Saturday, April 9, 2016

Scale up and scale out with .NET framework


Recently I came across a question about the ability of .NET to scale, comparing to other frameworks. Here’s my answer. I hope you’ll find it useful.

While the scalability of an application is mostly determined by the way in which the code is written, the framework / platform that is being used can significantly influence the amount of effort required to produce an application that scales gracefully to many cores (scale up) and many machines (scale out).

Before joining Microsoft, I was part of a team that built a distributed, mission critical Command and Control system using .NET technologies (almost exclusively). The applications that make up the system are deployed on powerful servers, they are all stateful, massively concurrent, with strict throughput requirements. We were able to build a quality, maintainable, production ready system in less than 3 years (which is a record time for such system).

While working for Microsoft in the past 6 years, I worked on hyper scale services deployed on thousands of machines, all of which have been written using .NET tech. In most cases, unless there’s a good reason, .NET is used for the front ends (ASP.NET MVC), mid-tier and backend services.

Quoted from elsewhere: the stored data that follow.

-- ==== Sys2Proof/Machine/RegMap.lean ====
section
/-!
DEFINITION. The set-up register map (R79 to R84): every field of every register by its manual name, and per block
the table of its registers with access code, reset value, commit group and the selector that chooses the instance.
A register array is one row with a count. Registers common to all blocks (offsets 0xF_F000 up) are in Registers.lean.
-/

namespace Sys2Proof.Machine

/-- A field of a set-up register: the register's block offset, lowest bit and width. -/
structure Fld where
  blk : Blk
  off : Nat
  lsb : Nat
  width : Nat
  deriving DecidableEq, Repr

/-- The same field of entry `n` of a register array (stride 4). -/
def Fld.nth (f : Fld) (n : Nat) : Fld := { f with off := f.off + 4 * n }

/-- One field as its field map gives it (R7). -/
structure RegField where
  lsb : Nat
  width : Nat
  acc : Acc
  reset : Nat
  deriving DecidableEq, Repr

/-- One register or register array of a block. `group` is the commit group of its RWS fields (R84).
`sel` lists the selector fields that choose which instance a window shows: offset, lowest bit, width, and the
place of that value in the instance number. -/
structure RegDef where
  off : Nat
  count : Nat
  group : Option Nat
  sel : List (Nat × Nat × Nat × Nat)
  fields : List RegField
  deriving DecidableEq, Repr

namespace Reg


/-- `MGT.PART_ID.PART` (R70). -/
def MGT_PART_ID_PART : Fld := ⟨.mgt, 0x0, 0, 16⟩

/-- `MGT.PART_ID.STEPPING` (R70). -/
def MGT_PART_ID_STEPPING : Fld := ⟨.mgt, 0x0, 16, 8⟩

/-- `MGT.PART_ID.LID` (R70). -/
def MGT_PART_ID_LID : Fld := ⟨.mgt, 0x0, 24, 4⟩

/-- `MGT.SERIAL_LO.SERIAL` (R70). -/
def MGT_SERIAL_LO_SERIAL : Fld := ⟨.mgt, 0x8, 0, 32⟩

/-- `MGT.SERIAL_HI.SERIAL` (R70). -/
def MGT_SERIAL_HI_SERIAL : Fld := ⟨.mgt, 0xC, 0, 32⟩

/-- `MGT.STRAP_STATUS.PCIE_X8` (R38). -/
def MGT_STRAP_STATUS_PCIE_X8 : Fld := ⟨.mgt, 0x10, 0, 1⟩

/-- `MGT.STRAP_STATUS.RECOV` (R38). -/
def MGT_STRAP_STATUS_RECOV : Fld := ⟨.mgt, 0x10, 1, 2⟩

/-- `MGT.STRAP_STATUS.I3C_ADDR` (R38). -/
def MGT_STRAP_STATUS_I3C_ADDR : Fld := ⟨.mgt, 0x10, 3, 3⟩

/-- `MGT.STRAP_STATUS.TEST_REQ` (R38). -/
def MGT_STRAP_STATUS_TEST_REQ : Fld := ⟨.mgt, 0x10, 6, 1⟩

/-- `MGT.STRAP_STATUS.TEST_GRANTED` (R38). -/
def MGT_STRAP_STATUS_TEST_GRANTED : Fld := ⟨.mgt, 0x10, 7, 1⟩

/-- `MGT.STRAP_STATUS.DIE_STERN` (R38). -/
def MGT_STRAP_STATUS_DIE_STERN : Fld := ⟨.mgt, 0x10, 8, 1⟩

/-- `MGT.READINESS.STAGE` (R64). -/
def MGT_READINESS_STAGE : Fld := ⟨.mgt, 0x20, 0, 4⟩

/-- `MGT.READINESS.FAIL_CODE` (R64). -/
def MGT_READINESS_FAIL_CODE : Fld := ⟨.mgt, 0x20, 4, 8⟩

Here’s how .NET empowers applications that need to scale up and scale out.

Scale up:

Building a reliable, high performance application that scales gracefully to many core hardware is hard to do. One of the challenges associated with scalability is finding the most efficient way to control the concurrency of the application. Practically, we need to figure out a way to divide the work and distribute it among the threads such that we put the maximum amount of cores to work. Another challenge that many developers struggle with is synchronizing access to shared mutable state (to avoid data corruption, race conditions and the like) while minimizing contentions between the threads.

Concurrency Control

Take the below concurrency/throughput analysis for example, note how throughput peaks at concurrency level of 20 (threads) and degrades when concurrency level exceeds 25. 

​So how can a framework help you maximize throughput and improve the scalability characteristic of your application?

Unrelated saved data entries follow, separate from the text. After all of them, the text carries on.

/-- Bytes of a burst. -/
def burstLen (tier : Nat) : Nat := if tier = 1 then 64 else 32

/-! ### Lost ranges (R152) -/

/-- The lost ranges of a tier. -/
def State.lostList (s : State) (ddr : Bool) : List (Nat × Nat) := if ddr then s.mem.lostDdr else s.mem.lostHbm

/-- The state with the lost ranges of a tier replaced. -/
def State.setLost (s : State) (ddr : Bool) (l : List (Nat × Nat)) : State :=
  s.onMem fun m => if ddr then { m with lostDdr := l } else { m with lostHbm := l }

/-- The DPA lies in a lost range, or its stack is held in reset (R497). -/
def State.isLost (s : State) (a : Nat) : Bool :=
  (s.mem.hbmReset && !isDdr a) || (s.lostList (isDdr a)).any fun r => decide (r.1 ≤ a / 65536) && decide (a / 65536 < r.1 + r.2)

/-! ### Translation (R131 to R138) -/

/-- Fault reasons of R132, numbered as MMU_FAULT's DETAIL numbers them; 0 stands for a walk that met a lost range, which is no
translation fault: the operation ends with MEM_UNCORRECTABLE (R152). -/
def frLOST : Nat := 0
def frRANGE : Nat := 1
def frNOT_PRESENT : Nat := 2
def frPERMISSION : Nat := 3
def frBAD_ENTRY : Nat := 4
def frUNBACKED : Nat := 5

/-- A page-table entry's address field: DPA bits [44:8]. -/
def pteAddr (e : Nat) : Nat := bitsOf e 8 37 * 256

/-- The levels of a walk: the index's lowest DVA bit, its width, whether a pointer is allowed, whether a leaf is. -/
def walkLevels : List (Nat × Nat × Bool × Bool) :=
  [(39, 9, true, false), (30, 9, true, true), (21, 9, true, true), (16, 5, false, true)]

/-- What a walk answers: the page's DPA for the access with its size's bits and permissions, or a fault reason. -/
inductive Walk where
  | ok (dpa : Nat) (read write : Bool)
  | fault (reason : Nat)
  deriving DecidableEq, Repr

/-- The walk from a table at `table` (R132). Page tables are read under K_PHYS (R436). -/
def State.walkFrom (s : State) (dva : Nat) (write : Bool) : List (Nat × Nat × Bool × Bool) → Nat → Walk
  | [], _ => .fault frBAD_ENTRY
  | (lsb, w, ptr, leaf) :: rest, table =>
    let at_ := table + 8 * bitsOf dva lsb w
    let e := natLE (s.memRead .phys at_ 8)
    if s.isLost at_ then .fault frLOST
    else if !bitAt e 0 then .fault frNOT_PRESENT
    else if bitsOf e 4 4 != 0 || bitsOf e 45 19 != 0 then .fault frBAD_ENTRY
    else if bitAt e 1 then
      if !leaf then .fault frBAD_ENTRY
      else if pteAddr e % 2 ^ lsb != 0 then .fault frBAD_ENTRY
      else if !s.backed (pteAddr e) then .fault frUNBACKED
      else if (write && !bitAt e 3) || (!write && !bitAt e 2) then .fault frPERMISSION
      else .ok (pteAddr e + dva % 2 ^ lsb) (bitAt e 2) (bitAt e 3)
    else if !ptr then .fault frBAD_ENTRY
    else
      let align := if lsb = 21 then 256 else 4096
      if pteAddr e % align != 0 || !s.hbmBacked (pteAddr e) then .fault frBAD_ENTRY
      else State.walkFrom s dva write rest (pteAddr e)

/-- Root of a domain's tables. -/
def State.domRoot (s : State) (d : Nat) : Nat :=
  s.fld Reg.MMU_DOM_ROOT_LO_ROOT d + 2 ^ 32 * s.fld Reg.MMU_DOM_ROOT_HI_ROOT d

/-- The translation of one DVA of a domain (R124, R132): an identity domain maps every backed DPA to itself; a cached page
answers for itself, as long as what it leads to is backed; else the tables are walked. -/
def State.translate (s : State) (d dva : Nat) (write : Bool) : Walk :=
  if 2 ^ 48 ≤ dva then .fault frRANGE
  else if s.flag Reg.MMU_DOM_CFG_IDENTITY d then
    if s.backed dva then .ok dva true true else .fault frUNBACKED
  else match s.mem.tlb.find (d, dva / 65536) with
    | some t =>
      if !s.backed t.dpa then .fault frUNBACKED
      else if (write && !t.write) || (!write && !t.read) then .fault frPERMISSION
      else .ok (t.dpa + dva % 65536) t.read t.write
    | none => s.walkFrom dva write walkLevels (s.domRoot d)

/-- The page an answered walk used is cached. -/
def State.cacheWalk (s : State) (d dva : Nat) (w : Walk) : State :=
  match w with
  | .ok dpa r wr =>
    if s.flag Reg.MMU_DOM_CFG_IDENTITY d then s
    else s.onMem fun m => { m with tlb := m.tlb.put (d, dva / 65536) ⟨dpa - dpa % 65536, r, wr⟩ }
  | .fault _ => s

/-- The cached pages of a domain that overlap a range are dropped; a length of 0 is the whole domain (R135). -/
def State.dropTlb (s : State) (d first len : Nat) : State :=
  s.onMem fun m => { m with tlb := m.tlb.filter fun t =>
    !(t.1.1 == d && (len == 0 || (decide (t.1.2 * 65536 < first + len) && decide (first < t.1.2 * 65536 + 65536)))) }

/-- The DVAs at which an access of `n` bytes enters a 64 KiB page. -/
def pagesOf (dva n : Nat) : List Nat :=
  (List.range (if n = 0 then 0 else (dva + n - 1) / 65536 - dva / 65536 + 1)).map fun i =>
    if i = 0 then dva else (dva / 65536 + i) * 65536

/-- The pages an access has walked are cached (R132). -/
def State.cacheRange (s : State) (d dva n : Nat) (write : Bool) : State :=
  (pagesOf dva n).foldl (fun s a => s.cacheWalk d a (s.translate d a write)) s

/-- Part of a range of a domain lies in a lost range (R152). -/
def State.dvaLost (s : State) (dom dva n : Nat) : Bool :=
  (pagesOf dva n).any fun a => match s.translate dom a false with
    | .ok dpa _ _ => s.isLost dpa
    | .fault _ => false

/-- The first fault, if any, met by an access of `n` bytes at a DVA, page by page of 64 KiB. -/
def State.rangeFault (s : State) (d dva n : Nat) (write : Bool) : Option (Nat × Nat) :=
  (pagesOf dva n).findSome? fun a => match s.translate d a write with
    | .ok .. => none
    | .fault r => some (a, r)

/-- `n` bytes read at a DVA whose pages all translate. -/
def State.dvaRead (s : State) (d dva n : Nat) : Bytes :=
  (List.range n).map fun i => match s.translate d (dva + i) false with
    | .ok a _ _ => s.memByte (s.domKey d) a
    | .fault _ => 0

/-- Bytes stored at a DVA whose pages all translate, one after the other. -/
def State.dvaPut (d : Nat) : Nat → Bytes → State → State
  | _, [], s => s
  | dva, x :: t, s =>
    match s.translate d dva true with
    | .ok a _ _ => State.dvaPut d (dva + 1) t (s.memWrite1 (s.domKey d) a x)
    | .fault _ => State.dvaPut d (dva + 1) t s

/-- Block `b` leaves the list: a write covered the whole of it. -/
def dropLost (l : List (Nat × Nat)) (b : Nat) : List (Nat × Nat) :=
  l.flatMap fun r =>
    if r.1 ≤ b ∧ b < r.1 + r.2 then
      (if r.1 < b then [(r.1, b - r.1)] else []) ++ (if b + 1 < r.1 + r.2 then [(b + 1, r.1 + r.2 - b - 1)] else [])
    else [r]

/-- A write of a range of DVAs takes the 64 KiB blocks it covers whole off the lost-range lists (R152). -/
def State.regain (s : State) (d dva n : Nat) : State :=
  ((pagesOf dva n).filter fun a => a % 65536 == 0 && decide (a + 65536 ≤ dva + n)).foldl (fun s a =>
    match s.translate d a true with
    | .ok p _ _ => s.setLost (isDdr p) (dropLost (s.lostList (isDdr p)) (p / 65536))
    | .fault _ => s) s

/-- Bytes written at a DVA whose pages all translate. -/
def State.dvaWrite (d dva : Nat) (b : Bytes) (s : State) : State :=
  (State.dvaPut d dva b (s.cacheRange d dva b.length true)).regain d dva b.length

/-- A range of DVAs is filled in a layout the manual does not give, page by page; pages that do not translate are left. -/
def State.dvaOpen (s : State) (d dva n : Nat) : State :=
  (pagesOf dva n).foldl (init := s) fun s a =>
    let e := min (dva + n) ((a / 65536 + 1) * 65536)
    match s.translate d a true with
    | .ok p _ _ => s.openRange p (e - a)
    | .fault _ => s

/-- Some byte of a range of DVAs has been written since the range was last filled by `dvaOpen`. -/
def State.dvaTouched (s : State) (d dva n draw : Nat) : Bool :=
  (pagesOf dva n).any fun a =>
    let e := min (dva + n) ((a / 65536 + 1) * 65536)
    match s.translate d a false with
    | .ok p _ _ =>
      (s.mem.cells.any fun c => decide (p ≤ c.1) && decide (c.1 < p + (e - a))) ||
        !(s.mem.openDraw p).any fun x => decide (draw ≤ x)
    | .fault _ => true

/-! ### Blocks that are lost and regained (R152) -/

/-- A lost 64 KiB block is entered: it extends an adjacent range; with 4,096 ranges the last one is extended to the end
of the unit, `unitEnd` in blocks. -/
def addLost (l : List (Nat × Nat)) (b unitEnd : Nat) : List (Nat × Nat) :=
  if l.any fun r => r.1 + r.2 == b then l.map fun r => if r.1 + r.2 = b then (r.1, r.2 + 1) else r
  else if l.any fun r => b + 1 == r.1 then l.map fun r => if b + 1 = r.1 then (b, r.2 + 1) else r
  else if l.length < 4096 then l ++ [(b, 1)]
  else l.dropLast ++ (l.getLast?.toList.map fun r => (r.1, max r.2 (unitEnd - r.1)))

/-- Slots of line windows in HBM blocks that have just been lost (R152, R415): a held frame is answered GONE when it is asked
for, and a received one is missing. A frame counter's slot is the one its number gives it in its window
(notes/assumptions/199.md). -/
def State.slotsLost (s : State) (lost : Nat → Bool) : State :=
  { s with line := { s.line with
    groups := s.line.groups.map fun p =>
      let base := s.fld Reg.SLF_WIN_BASE_LO_BASE p.1 + s.fld Reg.SLF_WIN_BASE_HI_BASE p.1 * 2 ^ 32
      let tx := s.fld Reg.SLF_WIN_CFG_TX_UNITS p.1 * 65536
      let rx := s.fld Reg.SLF_WIN_CFG_RX_UNITS p.1 * 65536
      let gone := fun a => lost (a / 65536) || lost ((a + 8255) / 65536)
      (p.1, { p.2 with
        held := p.2.held.map fun t => if gone (base + t.fsn % tx * 8256) then { t with lost := true } else t
        rx := p.2.rx.filter fun f => !gone (base + (tx + f.fsn % rx) * 8256) }) } }

/-- The 64 KiB block of a DPA is lost: entered in its tier's list and notified (R152); a block listed already stays as it
is. -/
def State.loseBlock (s : State) (a unit unitEnd : Nat) : State :=
  let ddr := isDdr a
  if (s.lostList ddr).any fun r => decide (r.1 ≤ a / 65536) && decide (a / 65536 < r.1 + r.2) then s else
  let l := addLost (s.lostList ddr) (a / 65536) unitEnd
  let r := (l.find? fun r => decide (r.1 ≤ a / 65536) && decide (a / 65536 < r.1 + r.2)).getD (a / 65536, 1)
  let was := s.lostList ddr
  let within := fun (l : List (Nat × Nat)) b => l.any fun r => decide (r.1 ≤ b) && decide (b < r.1 + r.2)
  let s1 := s.setLost ddr l
  (if ddr then s1 else s1.slotsLost fun b => within l b && !within was b).raise Ev.MEM_LOST unit (min r.2 0xFFFF + bitsOf (r.1 * 65536) 16 29 * 2 ^ 16 + bit ddr * 2 ^ 47)

/-! ### Permanent faults and retirement (R149 to R154) -/

/-- A retirement's tier and die: those of one run one at a time (R154). -/
def Retire.lane (r : Retire) : Nat × Nat := (r.unit.tier, if r.unit.tier = 0 then pcDie r.unit.unit else r.unit.unit / 8)

/-- The retirement of an HBM pseudo-channel is done: its slot or trusted role is bound to the spare (R151, R154). -/
def State.rebindHbm (s : State) (r : Retire) : State :=
  let sub := fun (l : List Nat) => l.map fun u => if u = r.unit.unit then r.dest else u
  let wasTrusted := decide (r.unit.unit ∈ s.mem.trusted)
  (s.onMem fun m => { m with
    slotsBow := sub m.slotsBow, slotsStern := sub m.slotsStern, trusted := sub m.trusted
    unitState := (m.unitState.put r.unit usRETIRED).put ⟨0, r.dest⟩ (if wasTrusted then usTRUSTED else usIN_SERVICE)
    retires := m.retires.filter fun q => q.unit != r.unit })

/-- A retirement is done (R151 step 5): RETIRE_DONE, the domain turned off for a DDR_DOMAIN request, and the request
completes. -/
def State.retireEnd (s : State) (r : Retire) : State :=
  let s1 := if r.unit.tier = 0 then s.rebindHbm r
    else (s.setUnitSt r.unit (if r.drain then usOFF else usRETIRED)).onMem fun m => { m with
      retires := m.retires.filter fun q => q.unit != r.unit }
  let s2 := s1.raise Ev.RETIRE_DONE r.unit.unit r.unit.tier
  match r.op with
  | some k => s2.finish k stOK
  | none => s2

/-- A retirement enters RETIRING (R151 steps 1 and 2), or finds no spare (R153). A channel with no bound extent has
nothing to copy. -/
def State.beginRetire (s : State) (r : Retire) : State :=
  let u := r.unit
  let note := fun (s : State) => s.raise Ev.RETIRE_START u.unit (u.tier + 2 * bit (r.op.isSome || r.drain))
  if u.tier = 0 then
    match (s.mem.spares.filter fun p => pcDie p == pcDie u.unit).head? with
    | some sp =>
      note (((s.setUnitSt u usRETIRING).onMem fun m => { m with
        spares := m.spares.erase sp
        retires := m.retires.map fun q => if q = r then { r with running := true, dest := sp } else q }).showSpares)
    | none =>
      let s1 := ((s.setUnitSt u usDEGRADED).onMem fun m => { m with retires := m.retires.erase r }).showSpares
      let s3 := s1.raise Ev.RETIRE_NO_SPARE u.unit (pcDie u.unit)
      match r.op with
      | some k => s3.finish k stOK
      | none => s3
  else
    let bound := (s.mem.extents.filter fun e => e.2.1 == u.unit).map (·.1)
    let r' := { r with running := true, extents := bound }
    let s1 := note ((s.setUnitSt u usRETIRING).onMem fun m => { m with
      retires := m.retires.map fun q => if q = r then r' else q })
    if bound.isEmpty then s1.retireEnd r' else s1

/-- The first retirement of every tier and die that has none running begins. -/
def State.startRetires (s : State) : State :=
  s.mem.retires.foldl (fun s r =>
    if r.running || s.mem.retires.any (fun q => q.running && q.lane == r.lane) || !(s.mem.retires.contains r) then s
    else s.beginRetire r) s

/-- A retirement is done and the next of its tier and die begins. -/
def State.retireDone (s : State) (r : Retire) : State := (s.retireEnd r).startRetires

/-- The retirement of a unit is asked for (R151, R154): a spare is only removed from the pool (a retirement into it starts
again with another), and a unit retired or off is left alone. A request for a unit whose retirement is under way takes it up, or, where another request asked for it,
completes at once (notes/assumptions/149.md). -/
def State.retireUnit (s : State) (u : MemUnit) (op : Option OpKey) (drain : Bool) : State :=
  let st := s.unitSt u
  if st = usSPARE then
    let s1 := ((s.setUnitSt u usRETIRED).onMem fun m => { m with
      spares := m.spares.erase u.unit
      retires := m.retires.map fun q =>
        if q.running ∧ q.unit.tier = 0 ∧ q.dest = u.unit then { q with running := false, mark := 0 } else q }
      ).showSpares.startRetires
    match op with
    | some k => s1.finish k stOK
    | none => s1
  else if st = usIN_SERVICE ∨ st = usTRUSTED ∨ st = usDEGRADED ∨ st = usRETIRING then
    match op, s.mem.retires.find? fun q => q.unit == u with
    | _, none => (s.onMem fun m => { m with retires := m.retires ++ [{ unit := u, op := op, drain := drain }] }).startRetires
    | none, some _ => s
    | some k, some r =>
      if r.op.isSome then s.finish k stOK
      else s.onMem fun m => { m with
        retires := m.retires.map fun q => if q.unit == u then { q with op := some k, drain := q.drain || drain } else q }
  else match op with
    | some k => s.finish k stOK
    | none => s

/-- A unit has a permanent fault (R149, R150). -/
def State.permanentFault (s : State) (u : MemUnit) : State :=
  (if s.unitSt u = usRETIRING then s else s.healthAdd .self 32).retireUnit u none false

/-- CE_POLICY.COUNT of a tier. -/
def State.ceLimit (s : State) (tier : Nat) : Nat :=
  if tier = 0 then s.fld Reg.HBM_CE_POLICY_COUNT else s.fld Reg.DDR_CE_POLICY_COUNT

/-- A position whose count within the window has reached COUNT declares a permanent fault of its unit, once in that window
(R149). -/
def State.ceJudge (s : State) (u : MemUnit) (pos : Nat) : State :=
  let c := s.mem.ce.getD (u, pos) {}
  if s.ceLimit u.tier ≤ c.inWindow ∧ c.declared = false then
    (s.onMem fun m => { m with ce := m.ce.put (u, pos) { c with declared := true } }).permanentFault u
  else s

It can make concurrency control dead simple. It can include tools that allow you to visualize, debug and reason about your concurrent code. It can have first-class language support for writing asynchronous code​. It can include best in class synchronization and coordination primitives and collections.

In the past 13 years I’ve been following the incremental progress that the developer division made in this space - it has been a fantastic journey.

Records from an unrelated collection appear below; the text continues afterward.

/-- The packet is a Tervan Collective Transport datagram (R193, R233). -/
def State.isTransport (s : State) (p : Parsed) : Bool :=
  p.v6 && p.proto == 17 && (match p.ports with
    | some (_, b) => b == s.fld Reg.TPT_UDP_CFG_DST_PORT
    | none => false)

/-- The unit a local packet goes to (R193, R520): 0 management, 1 time, 2 transport, 3 fault agreement. -/
def State.localUnit (s : State) (p : Parsed) : Nat :=
  if p.proto != 17 then 0
  else match p.ports with
    | none => 0
    | some (_, b) =>
      if s.isTransport p then 2
      else if p.v6 && b == s.fld Reg.FLT_CFG_UDP_PORT then 3
      else if b == 319 || b == 320 then 1 else 0

/-- A packet that ends in this device: it is handed to its unit and its setts are free. -/
def State.deliver (s : State) (owner port : Nat) (frame : Bytes) (setts : List Nat) : State :=
  (s.emit (.deliver owner port frame)).settFrees setts

/-- A stored IP packet is forwarded (R195, R196, R200 to R206, R220, R221). `pipe` is its ingress pipeline's port. -/
def State.forward (s : State) (src : Ingress) (p : Parsed) (frame : Bytes) (setts : List Nat) : State :=
  let pipe := s.ingressPort src
  let drop := fun (s : State) c => (s.settFrees setts).swcCount pipe c
  match s.routeFor p with
  | none => drop s 1
  | some nh =>
    match s.tabRec 0x12 nh with
    | none => drop s 1
    | some h =>
      let kind := getLE h 0x08 1
      let target := getLE h 0x0A 2
      if kind = 0 then drop s 1
      else if p.hop ≤ 1 then drop s 2
      else
        let tc := s.trafficClass pipe p.pcp (some p.dscp)
        let pol := pipe * 8 + tc
        let judge := fun (s : State) (k : Colour → State → State) =>
          match src with
          | .line _ => k .green s
          | .port _ =>
            let (c, s1) := s.police pol (wireLen frame)
            if c == .red && s.flag Reg.TMS_POL_CFG_RED_DROP pol && decide (2 ≤ s.tcClass pipe tc) then
              (s1.settFrees setts).bump Reg.TMS_POL_STAT_POL_RED_DROP pol
            else k c s1
        let one := fun (port : Nat) (s : State) =>
          judge s fun c s => s.toQueue port tc { frame := frame, setts := setts, colour := c } (some p)
        if kind = 1 then one target s
        else if kind = 2 then
          match s.tabRec 0x14 target with
          | none => drop s 1
          | some r =>
            if s.isTransport p || bitAt (getLE h 0x09 1) tc then
              match s.chooseSpray src.req target r tc with
              | (some m, s1) => one m s1
              | (none, s1) => drop s1 5
            else
              match s.pinFlow target r p with
              | (some m, s1) => one m s1
              | (none, s1) => drop s1 6
        else
          match s.tabRec 0x15 target with
          | none => drop s 1
          | some r =>
            let ports := s.fanout r (match src with
              | .port q => some q
              | .line _ => none)
            if ports.isEmpty then drop s 1
            else judge s fun c s =>
              s.multicast src.req ports tc { frame := frame, setts := setts, colour := c } (some p)

/-- The chassis ID an LLDP neighbour gives, read as a big-endian number, is kept for the port (R191, R525). -/
def State.lldpSeen (s : State) (src : Ingress) (frame : Bytes) : State :=
  match src with
  | .port p =>
    let len := getBE frame 14 2 % 512
    if getBE frame 14 2 / 512 = 1 ∧ 1 < len then
      { s with flt := { s.flt with lldp := s.flt.lldp.put p (natBE (sliceB frame 17 (len - 1))) } }
    else s
  | .line _ => s

/-- A fenced port takes in nothing but PTP and Juwesy packets (R525). -/
def State.fencedIn (s : State) (src : Ingress) (p : Parsed) : Bool :=
  match src with
  | .port q => s.fencedOk q (some p)
  | .line _ => true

In the first .NET version the managed Thread Pool was introduced to provide a convenient way to run asynchronous work. The Thread Pool optimizes the creation and destruction of threads (according to JoeDuffy, it cost ~200,000 cycles to create a thread) through the use of heuristic ‘thread injection and retirement algorithm’ that determines the optimal number of threads by looking at the machine architecture, rate of incoming work and current CPU utilization.

In .NET 4.0, TPL (Task Parallel Library) was introduced. The Task Parallel Library includes many features that enable the application to scale better. It supports worker thread local pool (to reduce contentions on the global queue) with work stealing capabilities, and the support for concurrency levels tuning (setting the number of tasks that are allowed to run in parallel)

In .NET 4.5 -  the async-await keywords were introduced, making asynchronicity a first class language feature, using compiler magic to make code that looks synchronous run asynchronously. As a result – we get all the advantages of asynchronous programming with a fraction of the effort.

Consistency / Synchronization

Although more and more code is now tempted to run in parallel, protecting shared mutable data from concurrent access (without killing scalability) is still a huge challenge. Some applications can get away relatively easy by sharing only immutable objects, or using lock free synchronization and coordination primitives (e.g. ConcurrentDictionary) which eliminate the need for locks almost entirely. However, in order to achieve greater scalability there’s not escape from using fine-grained locks.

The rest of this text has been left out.